Problem requirements
Reproduce the section of the listing that begins at the line containing "symbols_rising : (leafSymbols" and finishes at the line containing "2 * (leafSymbols". Include both end lines and nothing beyond them.

· · · · · · ·

-- ==== Sys2Proof/Safety.lean ====
section
/-! DEFINITION. The terms claims are stated in: how a command ends (spec/30_encoding.md rule R114, spec/60_exceptions.md
rule R283), the invariants of spec/10_state.md rules R60 to R65, and what a code and the pending bits are as
bit-strings (spec/00_scope.md rule R15). Nothing here is used by the machine. -/

namespace Sys2Proof

/-- The entry is a Leaf. -/
def Node.isLeaf (e : Node) : Bool :=
  match e.kind with
  | .leaf _ => true
  | .internal _ _ => false

/-- "Call a node a forest root when its owner tag is Q, X or R" (R60). -/
def Node.isRoot (e : Node) : Bool := decide (e.own ≠ .p)

end Sys2Proof

namespace Sys2Proof.Machine

/-- The state `s` with the bytes and the one response of a command sent, all else as it was. -/
def State.answered (s : State) (bytes : List Byte) (st : Status) (data : Data) : State :=
  { s with sent := s.sent ++ (bytes.map Sent.byte ++ [Sent.rsp ⟨st, data⟩]) }

/-- The state `s` with a fault of the given code taken for the given word, all else as it was (R283). -/
def State.faulted (s : State) (c : FaultCode) (word : CommandWord) : State :=
  { s with
    errcode := c.code
    errinfo := word
    flags := { s.flags with er := true }
    sent := s.sent ++ [Sent.rsp ⟨.fault c, 0⟩] }

/-- The commands that only read: "no side effect on any state" (R88). -/
def readCommand (i : Instr) : Bool :=
  match i with
  | .rdf _ | .rds _ | .rdh _ | .rdnw _ | .rdnl _ | .rdc _ | .rdcb _ _ => i.wellFormed
  | .nop | .clr | .ldf _ _ | .cnt _ | .pqi _ | .pqx | .mkl | .mrg | .fin | .bld | .gen | .enc _ | .efl | .dst | .dbt _
  | .dby _ | .den => false

/-- `exec` for a number of merges: MRG given `k` times, each of which answers OK (R184). -/
def mergeTimes : Nat → State → Option State
  | 0, s => some s
  | k + 1, s =>
    match exec .mrg s with
    | .next t => if t.sent = s.sent ++ [.rsp ⟨.ok, s.ncnt.setWidth 72⟩] then mergeTimes k t else none
    | .fault _ => none
    | .refused _ => none

/-- `exec` for a sequence of bits: DBT given for each in order (R234). -/
def dbtTimes : List Bool → State → Option State
  | [], s => some s
  | b :: rest, s =>
    match exec (.dbt b) s with
    | .next t => dbtTimes rest t
    | .fault _ => none
    | .refused _ => none

/-- When a command is illegal, in the words of R118: no row of R117 matches the word, RDS names a register above 12, or
RDCB's W is above 7. -/
def IllegalCommand (word : CommandWord) (w : Sideband) : Prop :=
  (∀ r ∈ opcodeTable, word &&& r.mask ≠ r.pattern) ∨
  (word &&& 0xFFFFFF00#32 = 0x05000000#32 ∧ 12 < (word.extractLsb' 0 8).toNat) ∨
  (word &&& 0xFFFFFF00#32 = 0x32000000#32 ∧ 7 < w.toNat)

/-! Memories, widths and registers. -/

/-- Every memory has its canonical form, and no value is wider than its register or entry (R30, R6). -/
abbrev State.StorageOk (s : State) : Prop :=
  Memory.wf 0 256 s.freq = true ∧ Memory.wf Code.none 256 s.code = true ∧
  (∀ p ∈ s.freq, p.2.toNat < 2 ^ s.cfg.bits) ∧
  (∀ e ∈ s.node, e.w.toNat < 2 ^ s.cfg.weightBits) ∧
  s.total.toNat < 2 ^ s.cfg.weightBits ∧ s.emitted.toNat < 2 ^ s.cfg.weightBits ∧
  s.node.length ≤ Config.ncap ∧ s.heap.length ≤ Config.qcap

/-- The sum of the 256 counters (R40). -/
def State.freqSum (s : State) : Nat := (symbols.map (fun a => (s.freqAt a).toNat)).sum

/-- The symbols with a nonzero count, in rising order (R181). -/
def State.present (s : State) : List Byte := symbols.filter (fun a => decide (s.freqAt a ≠ 0))

/-- "NBITS is 0 to 7 and ACC < 2^NBITS" (R64). -/
abbrev State.EncoderOk (s : State) : Prop := s.acc.toNat < 2 ^ s.nbits.toNat

/-- ERRCODE and ERRINFO are 0 while ER = 0, and ERRCODE is one of 8 to 14 while ER = 1 (R49, R50). -/
abbrev State.FaultRecordOk (s : State) : Prop :=
  (s.flags.er = false → s.errcode = 0 ∧ s.errinfo = 0) ∧
  (s.flags.er = true → 8 ≤ s.errcode.toNat ∧ s.errcode.toNat ≤ 14)

/-- The order of the phase flags and the decoder's bound (R48, R65). -/
abbrev State.PhaseOrder (s : State) : Prop :=
  (s.flags.tv = true → s.flags.ql = true) ∧ (s.flags.em = true → s.flags.tv = true) ∧
  (s.flags.dg = true → s.flags.tv = true) ∧ (s.flags.em = true → s.flags.dg = false) ∧
  (s.flags.cv = true → s.flags.tv = true) ∧ (s.flags.ds = true → s.flags.tv = true) ∧
  (s.flags.ds = true → s.emitted.toNat ≤ s.total.toNat)

/-! The tree. -/

/-- The entry n exists and is an Internal node. -/
def State.InternalAt (s : State) (n : Index) : Prop :=
  ∃ e l r, s.node[n.toNat]? = some e ∧ e.kind = .internal l r

/-- Index order, and that what steers the tree and the decoder exists (R61, R62, R65): the queue holds existing nodes, a
child's index is below its parent's, ROOT and CUR name Internal nodes. -/
structure State.Linked (s : State) : Prop where
  arena_fits : s.node.length ≤ Config.ncap
  heap_exists : ∀ n ∈ s.heap, n.toNat < s.node.length
  children_below : ∀ (i : Nat) (e : Node) (l r : Index),
    s.node[i]? = some e → e.kind = .internal l r → l.toNat < i ∧ r.toNat < i
  root_internal : s.flags.tv = true → s.flags.em = false → s.InternalAt s.root
  cursor_internal : s.flags.ds = true → s.flags.em = false → s.InternalAt s.cur

/-- Heap order (R63): no entry of HEAP is lighter than its parent slot's. -/
def HeapOrdered (arena : List Node) (heap : List Index) : Prop :=
  ∀ (i : Nat) (x y : Index), 0 < i → heap[i]? = some x → heap[(i - 1) / 2]? = some y →
    (nodeIn arena y).w.toNat ≤ (nodeIn arena x).w.toNat

/-- The symbols of the Leaf entries, by index. -/
def leafSymbols (arena : List Node) : List Nat :=
  arena.filterMap (fun e => match e.kind with
    | .leaf a => some a.toNat
    | .internal _ _ => none)

/-- The sum of `f` over the forest roots. -/
def rootSum (f : Nat → Node → Nat) (arena : List Node) : Nat :=
  (arena.zipIdx.map (fun p => if p.1.isRoot then f p.2 p.1 else 0)).sum

/-- The forest invariant (R60, and R62 for a finished tree). `heights` is what R208's bound rests on: heights of nodes
that sum, over the forest roots and with one more for each, to at most the number of leaves. -/
structure State.Forest (s : State) : Prop where
  heap_nodup : s.heap.Nodup
  heap_queued : ∀ n : Index, n ∈ s.heap ↔ ∃ e, s.node[n.toNat]? = some e ∧ e.own = .q
  held_by_host : s.node.countP (fun e => decide (e.own = .x)) = s.xcnt.toNat
  has_parent : ∀ (i : Nat) (e : Node), s.node[i]? = some e → e.own = .p →
    ∃ (j : Nat) (e' : Node) (l r : Index), s.node[j]? = some e' ∧ e'.kind = .internal l r ∧ (l.toNat = i ∨ r.toNat = i)
  leaves_first : s.node.Pairwise (fun a b => b.isLeaf = true → a.isLeaf = true)
  symbols_rising : (leafSymbols s.node).Pairwise (· < ·)
  not_loaded : s.flags.ql = false → s.node = [] ∧ s.heap = []
  roots_left : s.flags.dg = false →
    2 * (leafSymbols s.node).length = s.node.length + s.node.countP Node.isRoot
  degenerate : s.flags.dg = true → s.node.length = 2
  finished : s.flags.tv = true → s.heap = [] ∧ s.xcnt = 0
  root_tag : ∀ (i : Nat) (e : Node), s.node[i]? = some e →
    (e.own = .r ↔ s.flags.tv = true ∧ s.flags.em = false ∧ i = s.root.toNat)
  empty_build : s.flags.tv = true → s.flags.em = true → s.node = []
  heights : s.flags.dg = false → ∃ h : Nat → Nat,
    (∀ (i : Nat) (e : Node) (l r : Index), s.node[i]? = some e → e.kind = .internal l r →
      h l.toNat < h i ∧ h r.toNat < h i) ∧
    rootSum (fun i _ => h i + 1) s.node ≤ (leafSymbols s.node).length

/-- The weights of the forest roots add up to TOTAL, and TOTAL to the counters (R40, R62). -/
abbrev State.WeightsAddUp (s : State) : Prop :=
  s.flags.ql = true → rootSum (fun _ e => e.w.toNat) s.node = s.total.toNat ∧ s.total.toNat = s.freqSum

/-- Once the leaves are made, the Leaf entries are exactly one per symbol with a nonzero count, in rising order, with
that count as weight (R62, R181). -/
abbrev State.LeavesAreSymbols (s : State) : Prop :=
  s.flags.ql = true →
    (s.node.filter Node.isLeaf).map (fun e => (e.kind, e.w)) =
      s.present.map (fun a => (Kind.leaf a, (s.freqAt a).setWidth 72))

/-! Codes and bits. -/

/-- The node reached from n by the edges in order, 0 left and 1 right (R200); none past a Leaf or a node that does not
exist. -/
def descend (arena : List Node) : Index → List Bool → Option Index
  | n, [] => some n
  | n, b :: rest =>
    match arena[n.toNat]? with
    | none => none
    | some e => if e.isLeaf then none else descend arena (e.child b) rest

/-- The edges lead from n to a Leaf of symbol a. -/
def LeadsTo (arena : List Node) (n : Index) (edges : List Bool) (a : Byte) : Prop :=
  ∃ m e, descend arena n edges = some m ∧ arena[m.toNat]? = some e ∧ e.kind = .leaf a

/-- The pending bits of ACC, the oldest first: ACC[NBITS-1] down to ACC[0] (R41). -/
def State.pending (s : State) : List Bool := (List.range s.nbits.toNat).reverse.map (fun i => s.acc.getLsbD i)

end Sys2Proof.Machine
end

· · · · · · ·

Response to the exercise
  symbols_rising : (leafSymbols s.node).Pairwise (· < ·)
  not_loaded : s.flags.ql = false → s.node = [] ∧ s.heap = []
  roots_left : s.flags.dg = false →
    2 * (leafSymbols s.node).length = s.node.length + s.node.countP Node.isRoot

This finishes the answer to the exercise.